(Provided data begins)
/-- READ_SETTINGS returns the guard matrix and the six settings. -/
def Obligations.ReadSettingsReturnsAll : Prop :=
  ∀ (s : State) (src : Source) (f : Frame), Takes s src f .readSettings → src.port = .management →
    let u := s.taken src
    Does .readSettings s src f u .done
      [byte u.plan.guards.dataData, byte u.plan.guards.dataVideo, byte u.plan.guards.dataVoice,
        byte u.plan.guards.videoVideo, byte u.plan.guards.videoVoice, byte u.plan.guards.voiceVoice,
        byte (u.plan.settings.quietInterval / 256), byte u.plan.settings.quietInterval,
        byte (u.plan.settings.holdTime / 256), byte u.plan.settings.holdTime,
        byte u.plan.settings.reserve.up, byte u.plan.settings.reserve.down,
        if u.plan.settings.autoRepack.up then 1 else 0, if u.plan.settings.autoRepack.down then 1 else 0]

/-! ### Placement and the grant table (R31 to R44) -/

/-- The three stages of a placement, in their order. -/
def PlacementStages (x : Site) : Prop :=
  ∀ start : Nat,
    let overlaps := ∃ h ∈ x.held, sharesCell start x.width h.start h.width = true
    let close := ∃ h ∈ x.held, gapBetween start x.width h.start h.width < x.guards.entry x.cls h.cls + max x.edge h.edge
    let blocked := ∃ y ∈ x.blocked, sharesCell start x.width y.1 y.2 = true
    (overlaps → x.test start = .noSpace) ∧
    (¬overlaps → close → x.test start = .guard) ∧
    (¬overlaps → ¬close → blocked → x.test start = .blocked) ∧
    (¬overlaps → ¬close → ¬blocked → x.test start = .legal)

/-- A start of a span of the site's width lies in one of the regions. -/
def StartsIn (x : Site) (regions : List Region) (n : Nat) : Prop :=
  ∃ r ∈ regions, r.first ≤ n ∧ n + x.width ≤ r.last + 1

/-- An AUTO search gives the lowest legal start over all its regions together. -/
def StagesAndSearch : Prop :=
  ∀ (x : Site) (regions : List Region), PlacementStages x ∧ (1 ≤ x.width →
    (∀ n, x.search regions = some n ↔
      (StartsIn x regions n ∧ x.test n = .legal ∧ ∀ m, m < n → StartsIn x regions m → x.test m ≠ .legal)) ∧
    (x.search regions = none ↔ ∀ m, StartsIn x regions m → x.test m ≠ .legal) ∧
    (x.blockedSomewhere regions = true ↔ ∃ m, StartsIn x regions m ∧ x.test m = .blocked))

/-- The held spans of a band: the current span of every item of its occupancy list, and the target span of its grant while
that has a move context, each with the class and the edge guard of the grant (R27). -/
def HeldSpansOfBand : Prop :=
  ∀ (s : State) (b : Band) (h : Held), h ∈ s.heldSpans b ↔
    ∃ it g, it ∈ s.occupancy b ∧ s.grant? it.handle.entry = some g ∧ h.entry = it.handle.entry ∧ h.cls = g.cls ∧
      h.edge = (s.profile g.profile).edgeGuard ∧
      ((h.isTarget = false ∧ h.start = it.start ∧ h.width = it.width) ∨
        ∃ m, g.move = some m ∧ h.isTarget = true ∧ h.start = m.target ∧ h.width = g.width)

/-- An enabled BLOCK watch whose condition is TRUE stands on this range of cells of a band (R178). -/
def BlockStands (s : State) (b : Band) (start width : Nat) : Prop :=
  ∃ n w, s.monitor.position n = .watch w ∧ w.target = .cells b start width ∧ w.enabled = true ∧ w.condition = true ∧
    w.action = .block

/-- The blocked cells of a band: those that such a range covers (R178). -/
def BlockedCellsOfBand : Prop :=
  ∀ (s : State) (b : Band),
    (∀ y, y ∈ s.blockedRanges b ↔ BlockStands s b y.1 y.2) ∧
    (∀ c, s.blockedCell b c = true ↔ ∃ start width, BlockStands s b start width ∧ start ≤ c ∧ c < start + width)

/-- What a new span, and the target of a move, are tested against: the held spans and blocked cells of the band as they
stand, the guard matrix, and the class, edge guard and width of the span (R35, R139). -/
def SitesOfSpans : Prop :=
  ∀ s : State,
    (∀ w, s.wishSite w =
      { held := s.heldSpans w.band, blocked := s.blockedRanges w.band, guards := s.plan.guards, cls := w.cls,
        edge := (s.profile w.profile).edgeGuard, width := w.payload * (s.profile w.profile).expansion }) ∧
    (∀ g : Grant, s.moveSite g =
      { held := s.heldSpans g.band, blocked := s.blockedRanges g.band, guards := s.plan.guards, cls := g.cls,
        edge := (s.profile g.profile).edgeGuard, width := g.width })

/-- When two spans share a cell, the gap between two that share none, and the guard matrix entry of two classes in either
order (R10, R11). -/
def DistancesOfSpans : Prop :=
  (∀ a w a' w' : Nat,
    (sharesCell a w a' w' = true ↔ a < a' + w' ∧ a' < a + w) ∧
    (a + w ≤ a' → gapBetween a w a' w' = a' - (a + w)) ∧ (a' + w' ≤ a → gapBetween a w a' w' = a - (a' + w'))) ∧
  ∀ m : GuardMatrix,
    m.entry .data .data = m.dataData ∧ m.entry .video .video = m.videoVideo ∧ m.entry .voice .voice = m.voiceVoice ∧
      m.entry .data .video = m.dataVideo ∧ m.entry .data .voice = m.dataVoice ∧ m.entry .video .voice = m.videoVoice ∧
      ∀ c c' : Cls, m.entry c c' = m.entry c' c

/-- A placement goes through three stages in their order, an AUTO search gives the lowest legal start over all its regions
together, and what both are made against: held spans and blocked cells. -/
def Obligations.SearchGivesLowestLegalStart : Prop :=
  StagesAndSearch ∧ HeldSpansOfBand ∧ BlockedCellsOfBand ∧ SitesOfSpans ∧ DistancesOfSpans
(Provided data ends)
Requirement — Your answer should be the exact lines above from the one with "h.cls = g.cls ∧" through the one with "((h.isTarget = false", both included, and nothing besides.

Written answer —
    ∃ it g, it ∈ s.occupancy b ∧ s.grant? it.handle.entry = some g ∧ h.entry = it.handle.entry ∧ h.cls = g.cls ∧
      h.edge = (s.profile g.profile).edgeGuard ∧
      ((h.isTarget = false ∧ h.start = it.start ∧ h.width = it.width) ∨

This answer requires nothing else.